▶ **Provided records**
/-- What stores to the wharf stores where it says and nowhere else: ST at its base plus offset, in scratch or the wharf; an agent's write and
atomic at their address; a word lock at its word. Every other byte of the wharf, package memory and scratch, and all of host memory and the
tallies, read as before. (That the memories have their canonical form is kept by every step: everyStepKeepsTheShape.) -/
def Obligations.storesKeepToTheirBytes : Prop :=
  (∀ (s s' : State) f t rs ra sz mo off v, s.Inv → Issues s s' f t (fmtC 0x12 rs ra sz mo off) v →
    let a := offAddr (v.reg ra) off
    let bs := leBytes (2 ^ sz) (v.reg rs)
    s'.accessFault f v a (2 ^ sz) false = none →
    ∃ u : State, exec (.st f t rs ra sz mo off) s = .next u.collected ∧ u.hostMem = s.hostMem ∧ u.tallies = s.tallies ∧
      (isScratch a = true → u.mem = s.mem ∧ SameOutside s.scratch u.scratch (65536 * f + a) (2 ^ sz) ∧
        BytesAt u.scratch (65536 * f + a) bs) ∧
      (isScratch a = false → u.scratch = s.scratch ∧ SameOutside s.mem u.mem a (2 ^ sz) ∧ BytesAt u.mem a bs)) ∧
  (∀ (s : State) a bs, s.Inv → s.phase = .running → s.inWharf a = true → s.inWharf (a + bs.length - 1) = true →
    ∃ u : State, exec (.agentWrite a bs) s = .next u.collected ∧ u.hostMem = s.hostMem ∧ u.tallies = s.tallies ∧ u.scratch = s.scratch ∧
      SameOutside s.mem u.mem a bs.length ∧ BytesAt u.mem a bs) ∧
  (∀ (s : State) a aop x y big, s.Inv → s.phase = .running → let n := if big then 8 else 4
    s.inWharf a = true → s.inWharf (a + n - 1) = true → a % n = 0 → s.poisoned a n = false →
    ∃ u : State, exec (.agentAtomic a aop x y big) s = .next u.collected ∧ u.hostMem = s.hostMem ∧ u.tallies = s.tallies ∧
      u.scratch = s.scratch ∧ SameOutside s.mem u.mem a n ∧
      BytesAt u.mem a (leBytes n (atomicNew aop (8 * n) false (memNat s.mem a n) x y))) ∧
  (∀ (s : State) a, s.Inv → s.phase = .running → s.flag .LK_CFG_MAINT = true → s.inWharf a = true → a % 8 = 0 →
    ∃ u : State, exec (.lkWordAcquire identCtl a) s = .next u.collected ∧ u.hostMem = s.hostMem ∧ u.tallies = s.tallies ∧
      u.scratch = s.scratch ∧ SameOutside s.mem u.mem a 8 ∧
      (memNat s.mem a 8 = 0 → BytesAt u.mem a (leBytes 8 (0x1_0000 + identCtl)))) ∧
  (∀ (s : State) a, s.Inv → s.phase = .running → s.flag .LK_CFG_MAINT = true → s.inWharf a = true → a % 8 = 0 →
    ∃ u : State, exec (.lkWordRelease identCtl a) s = .next u.collected ∧ u.hostMem = s.hostMem ∧ u.tallies = s.tallies ∧
      u.scratch = s.scratch ∧ SameOutside s.mem u.mem a 8 ∧
      (memNat s.mem a 8 = 0x1_0000 + identCtl → BytesAt u.mem a (leBytes 8 0)))

/-- A write to QU_NOTIFY that puts VECTOR, COAL_CNT or COAL_TIME outside its range (VECTOR 0 to 2,047 on a physical function and 0 to 63 on a
virtual one, COAL_CNT 1 to 64, COAL_TIME 1 to 16) leaves that field unchanged, and the other fields take what is written (R108). -/
def Obligations.notifyFieldOutOfRangeStays : Prop :=
  ∀ (s : State) q f v, s.phase = .running → q < 65536 → s.reachesQueue q f = true →
    ∃ u : State, exec (.quNotifyWrite q f v) s = .next u.collected ∧
      u.rd .QU_NOTIFY_ARM_INDEX q = Fld.of .QU_NOTIFY_ARM_INDEX v ∧ u.rd .QU_NOTIFY_ARMED q = Fld.of .QU_NOTIFY_ARMED v ∧
      u.rd .QU_NOTIFY_MSIX_EN q = Fld.of .QU_NOTIFY_MSIX_EN v ∧
      u.rd .QU_NOTIFY_VECTOR q =
        (if Fld.of .QU_NOTIFY_VECTOR v ≤ (if s.qFunc q % 256 = 0 then 2047 else 63) then Fld.of .QU_NOTIFY_VECTOR v
         else s.rd .QU_NOTIFY_VECTOR q) ∧
      u.rd .QU_NOTIFY_COAL_CNT q =
        (if 1 ≤ Fld.of .QU_NOTIFY_COAL_CNT v ∧ Fld.of .QU_NOTIFY_COAL_CNT v ≤ 64 then Fld.of .QU_NOTIFY_COAL_CNT v
         else s.rd .QU_NOTIFY_COAL_CNT q) ∧
      u.rd .QU_NOTIFY_COAL_TIME q =
        (if 1 ≤ Fld.of .QU_NOTIFY_COAL_TIME v ∧ Fld.of .QU_NOTIFY_COAL_TIME v ≤ 16 then Fld.of .QU_NOTIFY_COAL_TIME v
         else s.rd .QU_NOTIFY_COAL_TIME q)

/-- A write to MG_SENS_THR[i] that gives CRIT a value nearer to normal than WARN, by LOW as the write gives it, is rejected whole, and an
event-log record is written: every threshold, and every register field outside the log's, stays (R464). -/
def Obligations.sensorThresholdsAreRejectedWhole : Prop :=
  ∀ (s : State) i v, s.phase ≠ .auxHeld → i < 147 →
    (if Fld.of .MG_SENS_THR_LOW v = 1 then signedOf 16 (Fld.of .MG_SENS_THR_WARN v) < signedOf 16 (Fld.of .MG_SENS_THR_CRIT v)
     else signedOf 16 (Fld.of .MG_SENS_THR_CRIT v) < signedOf 16 (Fld.of .MG_SENS_THR_WARN v)) →
    let u := s.logRejected (sensThrAddr i)
    exec (.mgSensThrWrite i v) s = .next u.collected ∧ ∀ f k, f.part ≠ .log → u.rd f k = s.rd f k

/-- Clearing a slot's VALID flushes every cached entry of that slot. A write to a register of a span whose VALID is set is discarded, except a
write of TX_SPAN_BASE with VALID 0, which clears VALID and changes no other field (R414). -/
def Obligations.spansNeverTakeEffectHalfWritten : Prop :=
  (∀ (s : State) a v, s.phase = .running → a < 4096 → s.flag .TX_ASID_LOCKED a = false → s.flag .TX_ASID_VALID a = true →
    Fld.of .TX_ASID_VALID v = 0 →
    ∃ u : State, exec (.txAsidWrite a 0 v) s = .next u.collected ∧ u.rd .TX_ASID_VALID a = 0 ∧
      (∀ e ∈ u.txCache, e.slot ≠ a) ∧ (∀ e ∈ u.walkCache, e.slot ≠ a)) ∧
  (∀ (s : State) a sp reg v, s.phase = .running → a < 4096 → sp < 8 → s.flag .TX_SPAN_BASE_VALID (8 * a + sp) = true →
    (reg ≠ 0 ∨ Fld.of .TX_SPAN_BASE_VALID v ≠ 0) → exec (.txSpanBaseWrite a sp reg v) s = .next s.collected) ∧
  (∀ (s : State) a sp v, s.phase = .running → a < 4096 → sp < 8 → s.flag .TX_ASID_LOCKED a = false →
    s.flag .TX_SPAN_BASE_VALID (8 * a + sp) = true → Fld.of .TX_SPAN_BASE_VALID v = 0 →
    ∃ u : State, exec (.txSpanBaseWrite a sp 0 v) s = .next u.collected ∧ u.rd .TX_SPAN_BASE_VALID (8 * a + sp) = 0 ∧
      ∀ f k, (f, k) ≠ (.TX_SPAN_BASE_VALID, 8 * a + sp) → u.rd f k = s.rd f k)

/-- A tally count has reached a threshold when their difference mod 2^64 lies below 2^63, whatever both have wrapped by; a head has reached an
index when it equals the index or the index is before it; a wait's and a skip's condition are these (R76, R106). -/
def Obligations.comparisonsHoldAcrossWraps : Prop :=
  (∀ c t : Nat, reached c t = true ↔ ((c : Int) - t) % 2 ^ 64 < 2 ^ 63) ∧
  (∀ c t k, reached ((c + k) % 2 ^ 64) ((t + k) % 2 ^ 64) = reached c t) ∧
  (∀ a b, a < 2 ^ 32 → b < 2 ^ 32 → (idxLe a b = true ↔ (a = b ∨ idxBefore a b = true))) ∧
  (∀ a b : Nat, idxBefore a b = true ↔ (1 ≤ ((b : Int) - a) % 2 ^ 32 ∧ ((b : Int) - a) % 2 ^ 32 ≤ 2 ^ 31 - 1)) ∧
  (∀ a b k, idxBefore (idxAdd a k) (idxAdd b k) = idxBefore a b) ∧
  (∀ (s : State) stop lt tt n tmo v, n < 2 ^ 18 → s.waitMet ⟨.tally, stop, lt, tt, n, tmo, v⟩ = reached (s.tally n) v) ∧
  (∀ (s : State) stop lt tt n tmo v, n < 65536 → s.waitMet ⟨.head, stop, lt, tt, n, tmo, v⟩ = idxLe v (s.rd .QU_HEAD_HEAD n)) ∧
  (∀ c v, skipCond 0 c v = reached c v ∧ skipCond 1 c v = !reached c v)

/-- A counter adds the weight of an event that it selects and wraps from 2^48 − 1 to 0, and a wrap sets OVF; OVF stays set, whatever it
counts (R477, R479); a tally adds modulo 2^64 (R105). -/
def Obligations.countersAndTalliesWrap : Prop :=
  (∀ (s : State) i w, let u := s.addCount i w
    u.rd .EC_CNT_COUNT i = (s.rd .EC_CNT_COUNT i + w) % 2 ^ 48 ∧
    (2 ^ 48 ≤ s.rd .EC_CNT_COUNT i + w → u.flag .EC_SEL_OVF i = true) ∧
    (s.flag .EC_SEL_OVF i = true → u.flag .EC_SEL_OVF i = true) ∧
    (s.rd .EC_CNT_COUNT i + w < 2 ^ 48 → u.rd .EC_SEL_OVF i = s.rd .EC_SEL_OVF i) ∧
    (∀ k, k ≠ i → u.rd .EC_CNT_COUNT k = s.rd .EC_CNT_COUNT k ∧ u.rd .EC_SEL_OVF k = s.rd .EC_SEL_OVF k)) ∧
  (∀ (s : State) u ev sub w k, k < 4 → s.unitOn u = true → s.selects (4 * u + k) 1 ev sub = true →
    (s.count u ev sub w).rd .EC_CNT_COUNT (4 * u + k) = (s.rd .EC_CNT_COUNT (4 * u + k) + w) % 2 ^ 48) ∧
  (∀ (s : State) u ev sub w k, k < 4 → s.selects (4 * u + k) 1 ev sub = false →
    (s.count u ev sub w).rd .EC_CNT_COUNT (4 * u + k) = s.rd .EC_CNT_COUNT (4 * u + k)) ∧
  (∀ (s : State) n v, (s.addTally n v).tally n = (s.tally n + v) % 2 ^ 64 ∧ ∀ k, k ≠ n → (s.addTally n v).tally k = s.tally k)

/-- No lock is free while it has a waiter: ACQUIRE, RELEASE, the release of a reset holder's locks and every host command on locks keep it so.
A release hands the lock at once to a waiter, in a group without priority to the one that has waited longest, and a requester that finds
the lock held joins the end of at most 64 (R404, R405, R406). -/
def Obligations.locksAreHandedOver : Prop :=
  (∀ (s : State) n ident, NoIdleWaiter s → NoIdleWaiter (s.acquireLock n ident).1) ∧
  (∀ (s : State) n orphan, NoIdleWaiter s → NoIdleWaiter (s.releaseLock n orphan)) ∧
  (∀ (s : State) ident, NoIdleWaiter s → NoIdleWaiter (s.dropLocks ident)) ∧
  (∀ c (s t : State), NoIdleWaiter s → s.raised = [] →
    (∃ n i w, c = .lkAcquire n i w ∨ c = .lkRelease n i w ∨ c = .lkClearOrphan n i w ∨ c = .lkWithdraw n i w) →
    exec c s = .next t → NoIdleWaiter t) ∧
  (∀ (s : State) n orphan w r, (s.lock n).waiters = w :: r → s.flag .LK_GROUP_PRIO_MODE (lockGroup n) = false →
    ((s.releaseLock n orphan).lock n).owner = some w ∧ ((s.releaseLock n orphan).lock n).waiters = r) ∧
  (∀ (s : State) n orphan, (s.lock n).waiters ≠ [] →
    ∃ w ∈ (s.lock n).waiters, let u := s.releaseLock n orphan
      (u.lock n).owner = some w ∧ (u.lock n).waiters = (s.lock n).waiters.erase w ∧
      (u.lock n).orphaned = ((s.lock n).orphaned || orphan) ∧ ∀ k, k ≠ n → u.lock k = s.lock k) ∧
  (∀ (s : State) n ident o, (s.lock n).owner = some o → o ≠ ident → (s.lock n).waiters.contains ident = false →
    (s.lock n).waiters.length < 64 →
    ((s.acquireLock n ident).1.lock n).waiters = (s.lock n).waiters ++ [ident] ∧ ((s.acquireLock n ident).1.lock n).owner = some o)
end
end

▶ **What is being asked**
Using the entries above, output exactly the lines between the line holding "(∀ k, k ≠ i → u.rd" and the line holding "(u.lock n).owner = some", end lines included, and nothing more.

▶ **Your response**
    (∀ k, k ≠ i → u.rd .EC_CNT_COUNT k = s.rd .EC_CNT_COUNT k ∧ u.rd .EC_SEL_OVF k = s.rd .EC_SEL_OVF k)) ∧
  (∀ (s : State) u ev sub w k, k < 4 → s.unitOn u = true → s.selects (4 * u + k) 1 ev sub = true →
    (s.count u ev sub w).rd .EC_CNT_COUNT (4 * u + k) = (s.rd .EC_CNT_COUNT (4 * u + k) + w) % 2 ^ 48) ∧
  (∀ (s : State) u ev sub w k, k < 4 → s.selects (4 * u + k) 1 ev sub = false →
    (s.count u ev sub w).rd .EC_CNT_COUNT (4 * u + k) = s.rd .EC_CNT_COUNT (4 * u + k)) ∧
  (∀ (s : State) n v, (s.addTally n v).tally n = (s.tally n + v) % 2 ^ 64 ∧ ∀ k, k ≠ n → (s.addTally n v).tally k = s.tally k)

/-- No lock is free while it has a waiter: ACQUIRE, RELEASE, the release of a reset holder's locks and every host command on locks keep it so.
A release hands the lock at once to a waiter, in a group without priority to the one that has waited longest, and a requester that finds
the lock held joins the end of at most 64 (R404, R405, R406). -/
def Obligations.locksAreHandedOver : Prop :=
  (∀ (s : State) n ident, NoIdleWaiter s → NoIdleWaiter (s.acquireLock n ident).1) ∧
  (∀ (s : State) n orphan, NoIdleWaiter s → NoIdleWaiter (s.releaseLock n orphan)) ∧
  (∀ (s : State) ident, NoIdleWaiter s → NoIdleWaiter (s.dropLocks ident)) ∧
  (∀ c (s t : State), NoIdleWaiter s → s.raised = [] →
    (∃ n i w, c = .lkAcquire n i w ∨ c = .lkRelease n i w ∨ c = .lkClearOrphan n i w ∨ c = .lkWithdraw n i w) →
    exec c s = .next t → NoIdleWaiter t) ∧
  (∀ (s : State) n orphan w r, (s.lock n).waiters = w :: r → s.flag .LK_GROUP_PRIO_MODE (lockGroup n) = false →
    ((s.releaseLock n orphan).lock n).owner = some w ∧ ((s.releaseLock n orphan).lock n).waiters = r) ∧
  (∀ (s : State) n orphan, (s.lock n).waiters ≠ [] →
    ∃ w ∈ (s.lock n).waiters, let u := s.releaseLock n orphan
      (u.lock n).owner = some w ∧ (u.lock n).waiters = (s.lock n).waiters.erase w ∧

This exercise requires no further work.